*Available data*:

--------

-- ==== Sys2Proof/Machine/CoreState.lean ====
section
/-!
DEFINITION. The state of one ledger core: its nine banks, its block registers, its latches and buffers (01, 03, 05, 06,
07, 10). Plain data; the defaults are the core-reset values (13 R357).
-/
namespace Sys2Proof.Machine

/-- CSW without its BANK field, which a read supplies (01, CSW). Bit 0 always reads 0. -/
structure CSW where
  ctag : BitVec 8
  resume : Bool
  rstrap : Bool
  mode : BitVec 2
  priv : Bool
  key : BitVec 4
  /-- bit 3 fast interrupt, 2 host, 1 core timer, 0 Graticule doorbell -/
  imask : BitVec 4
  rmode : BitVec 3
  sat : Bool
  dovt : Bool
  bovt : Bool
  deriving DecidableEq, Repr

/-- CSW at core reset, 0x0000_87A4 (01, CSW). -/
def CSW.atReset : CSW := ⟨0, false, false, 0, true, 0, 15, 2, false, true, false⟩

/-- FCSW (01): FRM, the five trap enables and the five sticky flags, each in the order NV DZ OF UF NX from bit 4 down. -/
structure FCSW where
  frm : BitVec 3
  en : BitVec 5
  fl : BitVec 5
  deriving DecidableEq, Repr

/-- What an interruptible instruction has in hand at a trap point: the fields of CONT[0] to CONT[3] (03 R91) and the
digit latch group (03 R93). -/
structure Flight where
  /-- CONT[0].OPID: the instruction continued -/
  opid : BitVec 5
  dir : Bool
  flags : BitVec 3
  fill : Byte
  doneN : BitVec 16
  len : BitVec 16
  addr1 : BitVec 32
  addr2 : BitVec 32
  addr3 : BitVec 32
  step1 : BitVec 2
  step2 : BitVec 2
  estate : BitVec 3
  soff : BitVec 16
  sbyte : Byte
  dphase : BitVec 56
  latch : SMap W64
  /-- nothing has been charged yet since the start or the resumption (06 R157) -/
  fresh : Bool
  /-- resumed by a RETT from BF: its resume setup and a re-charged far chunk are not charged to BUDGET (06 R160) -/
  fromBF : Bool := false
  deriving DecidableEq, Repr

/-- One register bank (05, section Register banks). -/
structure Bank where
  /-- G0 to G31; an unlisted register holds 0 -/
  g : SMap W64
  pc : BitVec 16
  csw : CSW
  fcsw : FCSW
  /-- DSTICKY bits 2:0: OVF, SAT, INX -/
  dsticky : BitVec 3
  dscale : BitVec 5
  tpc : BitVec 16
  tcsw : CSW
  /-- TCSW.BANK -/
  tcswBank : BitVec 4
  tcause : BitVec 32
  taddr : W64
  /-- return-stack entries E0 to E7 (RSTKA, RSTKB) -/
  rstk : SMap (BitVec 16)
  rsP : BitVec 3
  rsD : BitVec 4
  cont0 : W64
  cont1 : W64
  cont2 : W64
  cont3 : W64
  /-- the digit latch group, 16 doublewords -/
  latch : SMap W64
  /-- the five dirty bits of BSTAT -/
  dirty : BitVec 5
  res : Bool
  ctx : BitVec 16
  age : BitVec 3
  bsave : BitVec 40
  deriving DecidableEq, Repr

/-- A bank at core reset (05, the reset values of each bank register). -/
def Bank.atReset : Bank :=
  { g := [], pc := 0, csw := CSW.atReset, fcsw := ⟨0, 0, 0⟩, dsticky := 0, dscale := 0, tpc := 0
    tcsw := CSW.atReset, tcswBank := 0, tcause := 0, taddr := 0, rstk := [], rsP := 0, rsD := 0
    cont0 := 0, cont1 := 0, cont2 := 0, cont3 := 0, latch := [], dirty := 0, res := false, ctx := 0
    age := 0, bsave := 0 }

/-- BWIN (05). -/
structure BWin where
  inc : Bool
  reg : BitVec 6
  bank : BitVec 4
  deriving DecidableEq, Repr

/-- A block register (10 R262): the two doublewords of its descriptor (10 Table 10.2), its tag, and the address of the
table descriptor it was filled from (none: installed through its image, R275). -/
structure BlockReg where
  valid : Bool
  tag : BitVec 8
  d0 : W64
  d1 : W64
  src : Option Nat
  deriving DecidableEq, Repr

/-- One entry of the frond-store write buffer (05 R143): a piece of a store inside one 16-byte chunk. -/
structure WEntry where
  addr : Nat
  bytes : List Byte
  deriving DecidableEq, Repr

/-- What a core is doing (07 UC_CORE_STS, 08 R204, 05 R128). -/
inductive RunState where
  /-- held, UC_CORE_STS.HELD -/
  | held
  /-- running instructions -/
  | running
  /-- waiting in GETW for an item -/
  | inGetw
  /-- waiting in WAIT for an interrupt -/
  | inWait
  /-- stopped until a core reset (07 R175, 09 R225) -/
  | stopped
  deriving DecidableEq, Repr

/-- The stored condition bits of the sequencer (07 Table 7.4); CZ, IRQ and SAT follow from other state. -/
structure Conds where
  az : Bool := false
  an : Bool := false
  ac : Bool := false
  av : Bool := false
  dc : Bool := false
  dz : Bool := false
  dv : Bool := false
  ds : Bool := false
  acf : Bool := false
  miss : Bool := false
  rup : Bool := false
  ovr : Bool := false
  deriving DecidableEq, Repr

/-- The sequencer and its registers (07 R161 to R169, Table 7.3); the spec gives no reset value (log 60). -/
structure Micro where
  /-- T0 to T7 -/
  t : SMap W64 := []
  /-- EA1 to EA3 -/
  ea : SMap W64 := []
  cnt : W64 := 0
  len : W64 := 0
  mdr : BitVec 128 := 0
  /-- IR and IRX -/
  ir : W64 := 0
  irx : W64 := 0
  cond : Conds := {}
  /-- carry of the last digit operation, which CIN takes -/
  carry : Bool := false
  /-- guard and sticky latch -/
  gs : Byte := 0
  /-- far chunks requested: cycles until their release, data (R162) -/
  due : List (Nat × BitVec 128) := []
  /-- last trap point (R168) -/
  ltp : BitVec 14 := 0
  /-- micro-return stack, newest first (R166) -/
  stack : List (BitVec 14) := []
  /-- a microword of this instruction has written PC -/
  pcSet : Bool := false
  /-- this instruction has executed a TRAPPT -/
  pointed : Bool := false
  /-- TCAUSE code, ACC and DETAIL, and TADDR, of the last access check that failed -/
  failed : Option (Nat × Nat × Nat × W64) := none
  /-- the next micro-address of a patched instruction that stands at a trap point -/
  next : Option (BitVec 14) := none
  /-- the register that a load with a load delay writes (05 R139), with what a microword has given it -/
  delay : Option (Nat × Option W64) := none
  /-- registers G0 to G31 that microwords of this instruction have written, with what each held before -/
  wrote : SMap W64 := []
  deriving DecidableEq, Repr

/-- One ledger core. -/
structure Core where
  /-- banks B0 to B7 and BF (8); an unlisted bank is as at core reset -/
  banks : SMap Bank
  /-- number of the current bank, CSW.BANK -/
  cur : Nat
  /-- TVB.BASE -/
  tvb : BitVec 8
  pendTvb : Option (BitVec 8)
  bwin : BWin
  pendBwin : Option BWin
  pendKey : Option (BitVec 4)
  pendCtag : Option (BitVec 8)
  pendMode : Option (BitVec 2)
  budget : BitVec 32
  /-- BUDGET has reached 0 for the current item and runs on the grace (08 R205) -/
  onGrace : Bool
  ctimer : BitVec 32
  /-- a load whose register is written at the end of the next instruction (05 R139) -/
  ldPend : Option (Nat × W64)
  /-- the fetch latch: the words of the next instruction (01, 05 R142); none: empty -/
  latch : Option (List PWord)
  /-- the interruptible instruction at PC that stands at a trap point -/
  flight : Option Flight
  /-- frond-store write buffer, oldest first -/
  wbuf : List WEntry
  /-- BR[0] to BR[15]; an unlisted register is invalid -/
  br : SMap BlockReg
  /-- block-register numbers, most recently hit or filled first -/
  brRank : List Nat
  /-- block-register images that are pending (10 R275) -/
  brImage : List Nat
  /-- a prefetch walk in progress, for this virtual address (10 R271) -/
  prefetch : Option (BitVec 32)
  pendTimer : Bool
  pendFast : Bool
  pendOverrun : Bool
  run : RunState
  /-- machine-check state (07 R175) -/
  mck : Bool
  /-- in the Graticule's pool -/
  pool : Bool
  /-- sequencer watchdog and its high-water mark (07 R178) -/
  wdog : Nat
  wdogHi : Nat
  /-- cycles spent, the model's account of 06 R146 -/
  cc : Nat
  /-- cycles spent so far by the run in progress -/
  spent : Nat
  /-- cycles of that run that BUDGET does not count (06 R160) -/
  unbilled : Nat
  /-- the work in progress is what microwords have been run for: it costs no cycles beside theirs (07 R170) -/
  paid : Bool
  /-- the run in progress has stored a byte (05 R129) -/
  stored : Bool
  /-- the cycle of the run in progress by which the interrupt of a TAKE_INTERRUPT became pending; none between commands -/
  intAt : Option Nat
  /-- cycles of the current item counted by the context watchdog (13 R363) -/
  ctxCc : Nat
  /-- the context's item: its number in the Graticule -/
  item : Option Nat
  /-- patch RAM, 512 words of 36 bits -/
  patchRam : SMap (BitVec 36)
  /-- match registers: the 32-bit images of 07 R180 with their parity in bits 1:0; an unlisted register is cleared -/
  matchReg : SMap W32
  patchLevel : BitVec 16
  /-- the sequencer -/
  micro : Micro
  /-- banks whose context was discarded while they were current: emptied at the next GETW in them (13 R365) -/
  discard : List Nat
  /-- returned by a refill and not yet back in GETW (13 R366) -/
  returning : Bool
  /-- stopped, its reset to follow (07 R175, 13 R357) -/
  resetDue : Bool
  /-- reset and not yet refilled (07 R177) -/
  refillDue : Bool
  deriving DecidableEq, Repr

/-- A core at core reset (13 R357; 07 UC_CORE_STS: held, B0 current). -/
def Core.atReset : Core :=
  { banks := [], cur := 0, tvb := 0, pendTvb := none, bwin := ⟨false, 0, 0⟩, pendBwin := none, pendKey := none
    pendCtag := none, pendMode := none, budget := 0, onGrace := false, ctimer := 0, ldPend := none
    latch := none, flight := none, wbuf := [], br := [], brRank := List.range 16, brImage := []
    prefetch := none, pendTimer := false, pendFast := false, pendOverrun := false, run := .held, mck := false
    pool := false, wdog := 0, wdogHi := 0
    cc := 0, spent := 0, unbilled := 0, paid := false, stored := false, intAt := none, ctxCc := 0, item := none
    patchRam := [], matchReg := [], patchLevel := 0, micro := {}, discard := [], returning := false, resetDue := false, refillDue := false }

end Sys2Proof.Machine
end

--------

*What is needed*: Beginning with the line containing "pendFast : Bool" in the material above, copy every line exactly until you have copied the line containing "(07 R170) -/".

*Answer space*:
  pendFast : Bool
  pendOverrun : Bool
  run : RunState
  /-- machine-check state (07 R175) -/
  mck : Bool
  /-- in the Graticule's pool -/
  pool : Bool
  /-- sequencer watchdog and its high-water mark (07 R178) -/
  wdog : Nat
  wdogHi : Nat
  /-- cycles spent, the model's account of 06 R146 -/
  cc : Nat
  /-- cycles spent so far by the run in progress -/
  spent : Nat
  /-- cycles of that run that BUDGET does not count (06 R160) -/
  unbilled : Nat
  /-- the work in progress is what microwords have been run for: it costs no cycles beside theirs (07 R170) -/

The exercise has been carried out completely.